Description of the task: Your answer must hold only the lines below from the line containing "F64M (R82). -/" through the line containing "[encP0 1 op true", each reproduced exactly.

Record excerpts:
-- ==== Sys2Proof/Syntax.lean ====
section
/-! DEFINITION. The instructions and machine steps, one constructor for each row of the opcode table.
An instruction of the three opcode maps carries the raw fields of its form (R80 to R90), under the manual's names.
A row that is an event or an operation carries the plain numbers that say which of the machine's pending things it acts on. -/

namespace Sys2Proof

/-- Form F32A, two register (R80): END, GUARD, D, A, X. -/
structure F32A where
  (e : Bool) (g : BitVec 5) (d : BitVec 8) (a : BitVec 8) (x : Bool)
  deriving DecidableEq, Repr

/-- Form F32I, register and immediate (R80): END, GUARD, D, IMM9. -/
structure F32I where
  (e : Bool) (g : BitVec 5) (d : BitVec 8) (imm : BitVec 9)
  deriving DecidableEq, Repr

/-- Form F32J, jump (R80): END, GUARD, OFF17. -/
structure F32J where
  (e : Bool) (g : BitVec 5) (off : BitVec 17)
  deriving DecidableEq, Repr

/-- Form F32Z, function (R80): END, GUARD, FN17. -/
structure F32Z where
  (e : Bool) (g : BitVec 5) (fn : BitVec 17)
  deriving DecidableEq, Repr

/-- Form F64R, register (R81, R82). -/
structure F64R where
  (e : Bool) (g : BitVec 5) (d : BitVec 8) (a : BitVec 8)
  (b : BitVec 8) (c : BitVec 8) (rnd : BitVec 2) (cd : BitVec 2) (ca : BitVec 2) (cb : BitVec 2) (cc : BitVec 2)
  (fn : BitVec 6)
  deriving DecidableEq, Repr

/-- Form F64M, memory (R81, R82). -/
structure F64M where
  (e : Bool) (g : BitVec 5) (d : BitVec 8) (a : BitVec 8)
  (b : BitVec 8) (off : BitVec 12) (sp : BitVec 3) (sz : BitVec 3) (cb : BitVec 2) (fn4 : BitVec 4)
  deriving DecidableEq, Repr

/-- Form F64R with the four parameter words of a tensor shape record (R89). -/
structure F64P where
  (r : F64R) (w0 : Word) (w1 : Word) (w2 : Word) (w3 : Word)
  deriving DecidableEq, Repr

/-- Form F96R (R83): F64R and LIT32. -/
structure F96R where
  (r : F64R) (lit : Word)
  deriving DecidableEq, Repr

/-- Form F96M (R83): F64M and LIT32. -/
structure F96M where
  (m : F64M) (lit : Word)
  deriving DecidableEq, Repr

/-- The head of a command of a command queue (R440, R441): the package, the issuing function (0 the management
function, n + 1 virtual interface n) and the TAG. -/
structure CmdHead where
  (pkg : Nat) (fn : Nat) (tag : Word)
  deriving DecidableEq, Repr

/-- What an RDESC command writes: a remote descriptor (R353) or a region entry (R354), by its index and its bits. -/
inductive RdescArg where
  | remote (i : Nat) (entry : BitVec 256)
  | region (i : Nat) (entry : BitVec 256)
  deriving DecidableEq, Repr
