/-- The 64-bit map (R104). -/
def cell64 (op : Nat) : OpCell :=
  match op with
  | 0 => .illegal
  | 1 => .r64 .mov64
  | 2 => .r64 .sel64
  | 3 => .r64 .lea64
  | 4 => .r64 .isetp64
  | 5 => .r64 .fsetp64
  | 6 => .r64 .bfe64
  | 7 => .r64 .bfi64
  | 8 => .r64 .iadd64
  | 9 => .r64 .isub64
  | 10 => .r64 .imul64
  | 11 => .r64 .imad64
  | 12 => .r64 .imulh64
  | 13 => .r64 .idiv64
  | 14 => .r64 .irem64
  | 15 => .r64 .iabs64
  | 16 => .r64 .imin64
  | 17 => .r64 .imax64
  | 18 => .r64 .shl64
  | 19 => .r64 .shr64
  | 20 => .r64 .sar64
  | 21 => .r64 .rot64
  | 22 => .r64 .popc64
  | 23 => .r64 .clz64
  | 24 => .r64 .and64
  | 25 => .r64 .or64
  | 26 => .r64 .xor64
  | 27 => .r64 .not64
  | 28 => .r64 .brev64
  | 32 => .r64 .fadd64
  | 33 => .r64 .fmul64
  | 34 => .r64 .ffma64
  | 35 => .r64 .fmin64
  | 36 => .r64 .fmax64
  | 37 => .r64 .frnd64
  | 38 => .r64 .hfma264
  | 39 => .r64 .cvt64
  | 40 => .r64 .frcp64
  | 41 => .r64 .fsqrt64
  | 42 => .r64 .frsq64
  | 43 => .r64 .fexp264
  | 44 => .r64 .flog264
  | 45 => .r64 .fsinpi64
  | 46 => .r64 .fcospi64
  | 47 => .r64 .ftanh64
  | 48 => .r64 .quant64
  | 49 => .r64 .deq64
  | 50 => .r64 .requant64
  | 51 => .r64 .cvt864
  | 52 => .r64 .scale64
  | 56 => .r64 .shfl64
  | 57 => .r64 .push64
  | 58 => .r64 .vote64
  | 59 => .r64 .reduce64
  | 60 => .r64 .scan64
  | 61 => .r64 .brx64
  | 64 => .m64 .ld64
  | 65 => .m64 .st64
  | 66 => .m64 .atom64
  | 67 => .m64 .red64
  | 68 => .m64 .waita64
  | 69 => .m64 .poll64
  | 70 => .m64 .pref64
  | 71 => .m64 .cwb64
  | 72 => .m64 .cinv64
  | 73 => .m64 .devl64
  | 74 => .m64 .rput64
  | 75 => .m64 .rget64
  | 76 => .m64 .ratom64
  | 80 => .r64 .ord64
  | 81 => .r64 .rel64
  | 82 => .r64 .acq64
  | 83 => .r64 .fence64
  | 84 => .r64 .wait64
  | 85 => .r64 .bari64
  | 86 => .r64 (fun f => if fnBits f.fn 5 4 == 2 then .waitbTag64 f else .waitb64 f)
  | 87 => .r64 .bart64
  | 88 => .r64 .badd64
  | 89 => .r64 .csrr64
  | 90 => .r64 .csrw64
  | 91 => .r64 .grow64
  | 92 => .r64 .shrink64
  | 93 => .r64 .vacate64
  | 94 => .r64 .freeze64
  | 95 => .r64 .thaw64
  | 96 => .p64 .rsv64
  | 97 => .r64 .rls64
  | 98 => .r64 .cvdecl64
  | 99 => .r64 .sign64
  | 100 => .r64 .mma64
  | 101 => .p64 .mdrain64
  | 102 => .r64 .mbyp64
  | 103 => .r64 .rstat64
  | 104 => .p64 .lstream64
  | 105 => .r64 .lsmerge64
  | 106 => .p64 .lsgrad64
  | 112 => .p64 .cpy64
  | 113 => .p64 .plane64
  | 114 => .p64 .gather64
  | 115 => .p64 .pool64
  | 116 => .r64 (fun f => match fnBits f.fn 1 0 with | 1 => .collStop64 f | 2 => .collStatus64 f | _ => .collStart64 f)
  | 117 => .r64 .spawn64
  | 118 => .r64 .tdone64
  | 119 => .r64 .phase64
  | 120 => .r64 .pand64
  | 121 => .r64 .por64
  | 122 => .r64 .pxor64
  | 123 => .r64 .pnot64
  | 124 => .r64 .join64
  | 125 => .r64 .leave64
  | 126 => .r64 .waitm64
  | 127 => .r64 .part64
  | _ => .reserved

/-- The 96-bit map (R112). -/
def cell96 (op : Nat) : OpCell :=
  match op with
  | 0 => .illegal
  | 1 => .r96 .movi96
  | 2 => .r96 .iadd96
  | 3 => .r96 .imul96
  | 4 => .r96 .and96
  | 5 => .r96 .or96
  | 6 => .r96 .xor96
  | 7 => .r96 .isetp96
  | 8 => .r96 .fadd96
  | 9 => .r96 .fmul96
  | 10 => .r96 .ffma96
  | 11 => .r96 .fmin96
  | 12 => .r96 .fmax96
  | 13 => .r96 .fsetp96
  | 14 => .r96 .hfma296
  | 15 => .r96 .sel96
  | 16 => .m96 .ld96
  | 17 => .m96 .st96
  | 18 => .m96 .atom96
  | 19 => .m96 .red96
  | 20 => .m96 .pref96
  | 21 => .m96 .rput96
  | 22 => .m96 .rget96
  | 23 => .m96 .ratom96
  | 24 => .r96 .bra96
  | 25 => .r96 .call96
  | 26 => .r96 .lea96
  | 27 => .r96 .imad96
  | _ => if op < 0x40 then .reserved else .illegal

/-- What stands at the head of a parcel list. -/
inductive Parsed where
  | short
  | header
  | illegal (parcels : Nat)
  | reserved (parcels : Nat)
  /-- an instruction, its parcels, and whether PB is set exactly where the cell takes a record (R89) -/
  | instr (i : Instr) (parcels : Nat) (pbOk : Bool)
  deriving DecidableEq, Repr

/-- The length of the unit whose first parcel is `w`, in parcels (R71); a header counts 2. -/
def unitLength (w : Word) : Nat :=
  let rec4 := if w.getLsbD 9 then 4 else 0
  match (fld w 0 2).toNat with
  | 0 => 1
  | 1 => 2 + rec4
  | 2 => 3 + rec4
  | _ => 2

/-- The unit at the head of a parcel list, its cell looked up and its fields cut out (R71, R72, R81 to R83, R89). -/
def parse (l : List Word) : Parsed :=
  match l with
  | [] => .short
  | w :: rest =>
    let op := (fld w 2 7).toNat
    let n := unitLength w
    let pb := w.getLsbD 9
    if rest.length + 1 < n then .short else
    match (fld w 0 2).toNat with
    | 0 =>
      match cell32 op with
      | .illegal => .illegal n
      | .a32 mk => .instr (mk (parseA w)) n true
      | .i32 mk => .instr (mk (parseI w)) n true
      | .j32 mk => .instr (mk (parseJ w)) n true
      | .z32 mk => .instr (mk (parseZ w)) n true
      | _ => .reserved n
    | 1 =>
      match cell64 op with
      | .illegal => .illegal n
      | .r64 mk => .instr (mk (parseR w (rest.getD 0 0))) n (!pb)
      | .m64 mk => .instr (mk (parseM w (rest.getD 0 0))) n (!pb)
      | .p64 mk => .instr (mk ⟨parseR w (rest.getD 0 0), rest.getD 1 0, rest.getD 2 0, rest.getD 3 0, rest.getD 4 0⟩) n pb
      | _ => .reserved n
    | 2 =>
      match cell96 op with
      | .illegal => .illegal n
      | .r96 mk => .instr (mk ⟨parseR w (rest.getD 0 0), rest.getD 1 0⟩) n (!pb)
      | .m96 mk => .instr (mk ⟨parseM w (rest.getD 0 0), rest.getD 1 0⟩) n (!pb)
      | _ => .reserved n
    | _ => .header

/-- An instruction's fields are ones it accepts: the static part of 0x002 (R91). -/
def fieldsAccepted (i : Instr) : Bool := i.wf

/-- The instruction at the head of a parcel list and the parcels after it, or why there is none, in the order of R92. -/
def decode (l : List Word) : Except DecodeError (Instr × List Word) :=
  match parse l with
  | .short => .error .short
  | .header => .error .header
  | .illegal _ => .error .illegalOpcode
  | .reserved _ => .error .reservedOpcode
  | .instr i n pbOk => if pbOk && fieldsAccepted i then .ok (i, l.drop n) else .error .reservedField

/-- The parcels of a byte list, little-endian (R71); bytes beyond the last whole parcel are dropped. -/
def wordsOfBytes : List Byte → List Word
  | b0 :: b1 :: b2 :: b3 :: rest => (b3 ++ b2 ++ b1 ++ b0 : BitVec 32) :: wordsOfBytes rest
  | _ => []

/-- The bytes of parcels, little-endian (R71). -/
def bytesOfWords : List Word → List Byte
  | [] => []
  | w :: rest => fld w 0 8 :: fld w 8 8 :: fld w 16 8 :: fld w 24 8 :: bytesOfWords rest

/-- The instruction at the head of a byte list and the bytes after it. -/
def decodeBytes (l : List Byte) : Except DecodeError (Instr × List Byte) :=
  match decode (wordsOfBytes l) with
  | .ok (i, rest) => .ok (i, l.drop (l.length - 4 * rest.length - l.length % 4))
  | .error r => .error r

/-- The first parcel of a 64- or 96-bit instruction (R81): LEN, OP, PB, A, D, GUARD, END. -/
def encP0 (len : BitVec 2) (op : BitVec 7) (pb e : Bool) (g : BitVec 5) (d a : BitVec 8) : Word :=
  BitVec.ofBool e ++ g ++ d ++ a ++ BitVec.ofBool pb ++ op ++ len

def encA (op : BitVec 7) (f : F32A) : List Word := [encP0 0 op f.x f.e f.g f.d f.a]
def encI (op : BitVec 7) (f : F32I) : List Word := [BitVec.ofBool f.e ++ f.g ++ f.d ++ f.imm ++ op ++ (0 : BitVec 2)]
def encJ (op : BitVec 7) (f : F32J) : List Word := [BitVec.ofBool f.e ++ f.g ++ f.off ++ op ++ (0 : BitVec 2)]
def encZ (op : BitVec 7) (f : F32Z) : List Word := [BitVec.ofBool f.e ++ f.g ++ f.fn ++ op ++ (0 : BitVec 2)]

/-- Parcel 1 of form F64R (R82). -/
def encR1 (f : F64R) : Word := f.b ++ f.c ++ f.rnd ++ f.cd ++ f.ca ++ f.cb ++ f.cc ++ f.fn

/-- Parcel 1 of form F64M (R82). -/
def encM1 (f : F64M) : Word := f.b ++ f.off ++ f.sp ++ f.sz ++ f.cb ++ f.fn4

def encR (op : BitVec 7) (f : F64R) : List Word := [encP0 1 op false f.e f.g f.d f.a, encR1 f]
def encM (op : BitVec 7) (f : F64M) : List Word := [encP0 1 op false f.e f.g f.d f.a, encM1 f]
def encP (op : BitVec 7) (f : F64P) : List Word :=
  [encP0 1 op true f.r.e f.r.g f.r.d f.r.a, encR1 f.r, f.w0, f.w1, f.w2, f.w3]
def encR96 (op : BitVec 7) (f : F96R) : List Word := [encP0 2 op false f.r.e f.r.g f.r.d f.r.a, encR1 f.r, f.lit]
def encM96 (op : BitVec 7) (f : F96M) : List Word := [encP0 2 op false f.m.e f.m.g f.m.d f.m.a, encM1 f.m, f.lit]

...

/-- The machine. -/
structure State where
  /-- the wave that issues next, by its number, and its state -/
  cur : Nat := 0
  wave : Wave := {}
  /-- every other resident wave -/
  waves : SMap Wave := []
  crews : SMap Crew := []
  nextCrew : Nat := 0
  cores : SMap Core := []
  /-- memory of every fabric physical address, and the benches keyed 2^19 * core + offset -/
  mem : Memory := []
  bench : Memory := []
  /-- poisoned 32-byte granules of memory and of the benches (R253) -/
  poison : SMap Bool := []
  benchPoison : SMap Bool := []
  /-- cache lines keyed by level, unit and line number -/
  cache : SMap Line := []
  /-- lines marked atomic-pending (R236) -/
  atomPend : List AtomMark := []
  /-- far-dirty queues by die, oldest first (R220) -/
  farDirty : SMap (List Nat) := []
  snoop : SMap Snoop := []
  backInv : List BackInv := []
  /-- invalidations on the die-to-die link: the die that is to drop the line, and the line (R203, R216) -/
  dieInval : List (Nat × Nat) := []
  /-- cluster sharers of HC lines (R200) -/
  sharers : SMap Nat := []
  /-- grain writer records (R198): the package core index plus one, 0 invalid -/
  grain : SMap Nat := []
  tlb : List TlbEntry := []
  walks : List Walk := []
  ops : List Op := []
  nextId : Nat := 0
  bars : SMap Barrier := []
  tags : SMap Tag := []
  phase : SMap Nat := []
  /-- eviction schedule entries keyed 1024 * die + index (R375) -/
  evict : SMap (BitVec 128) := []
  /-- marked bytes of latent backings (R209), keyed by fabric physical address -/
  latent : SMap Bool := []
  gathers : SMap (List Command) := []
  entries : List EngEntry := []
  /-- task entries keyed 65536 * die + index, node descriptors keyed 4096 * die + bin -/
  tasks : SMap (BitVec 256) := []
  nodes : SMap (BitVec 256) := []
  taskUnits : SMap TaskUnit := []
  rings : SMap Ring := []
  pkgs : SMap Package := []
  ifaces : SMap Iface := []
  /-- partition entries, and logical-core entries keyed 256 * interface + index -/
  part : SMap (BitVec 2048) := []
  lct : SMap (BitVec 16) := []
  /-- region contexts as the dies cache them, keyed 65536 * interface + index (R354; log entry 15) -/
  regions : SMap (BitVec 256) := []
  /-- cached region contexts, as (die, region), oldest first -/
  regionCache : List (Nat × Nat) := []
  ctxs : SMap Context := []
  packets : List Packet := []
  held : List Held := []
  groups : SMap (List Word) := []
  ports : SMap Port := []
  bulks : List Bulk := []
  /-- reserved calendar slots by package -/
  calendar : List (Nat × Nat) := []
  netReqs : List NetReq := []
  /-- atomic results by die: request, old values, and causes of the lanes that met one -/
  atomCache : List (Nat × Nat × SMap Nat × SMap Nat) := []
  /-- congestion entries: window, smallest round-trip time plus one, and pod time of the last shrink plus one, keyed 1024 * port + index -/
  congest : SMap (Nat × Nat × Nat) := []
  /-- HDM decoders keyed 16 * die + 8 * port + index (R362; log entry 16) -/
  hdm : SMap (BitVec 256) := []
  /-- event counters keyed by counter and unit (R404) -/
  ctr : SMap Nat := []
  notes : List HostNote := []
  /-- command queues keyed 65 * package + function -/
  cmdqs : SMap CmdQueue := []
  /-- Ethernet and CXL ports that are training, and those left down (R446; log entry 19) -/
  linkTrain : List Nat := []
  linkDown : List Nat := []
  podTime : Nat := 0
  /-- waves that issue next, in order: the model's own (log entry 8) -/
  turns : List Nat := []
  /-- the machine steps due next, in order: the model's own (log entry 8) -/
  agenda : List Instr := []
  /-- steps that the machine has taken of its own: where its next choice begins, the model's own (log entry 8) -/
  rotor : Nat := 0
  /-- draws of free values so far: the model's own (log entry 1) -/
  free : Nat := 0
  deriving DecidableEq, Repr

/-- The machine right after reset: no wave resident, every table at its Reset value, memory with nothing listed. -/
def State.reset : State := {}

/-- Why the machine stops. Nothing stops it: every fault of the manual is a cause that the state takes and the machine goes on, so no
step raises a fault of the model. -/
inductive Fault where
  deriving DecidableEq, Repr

Exercise answer:
/-- Parcel 1 of form F64M (R82). -/
def encM1 (f : F64M) : Word := f.b ++ f.off ++ f.sp ++ f.sz ++ f.cb ++ f.fn4

def encR (op : BitVec 7) (f : F64R) : List Word := [encP0 1 op false f.e f.g f.d f.a, encR1 f]
def encM (op : BitVec 7) (f : F64M) : List Word := [encP0 1 op false f.e f.g f.d f.a, encM1 f]
def encP (op : BitVec 7) (f : F64P) : List Word :=
  [encP0 1 op true f.r.e f.r.g f.r.d f.r.a, encR1 f.r, f.w0, f.w1, f.w2, f.w3]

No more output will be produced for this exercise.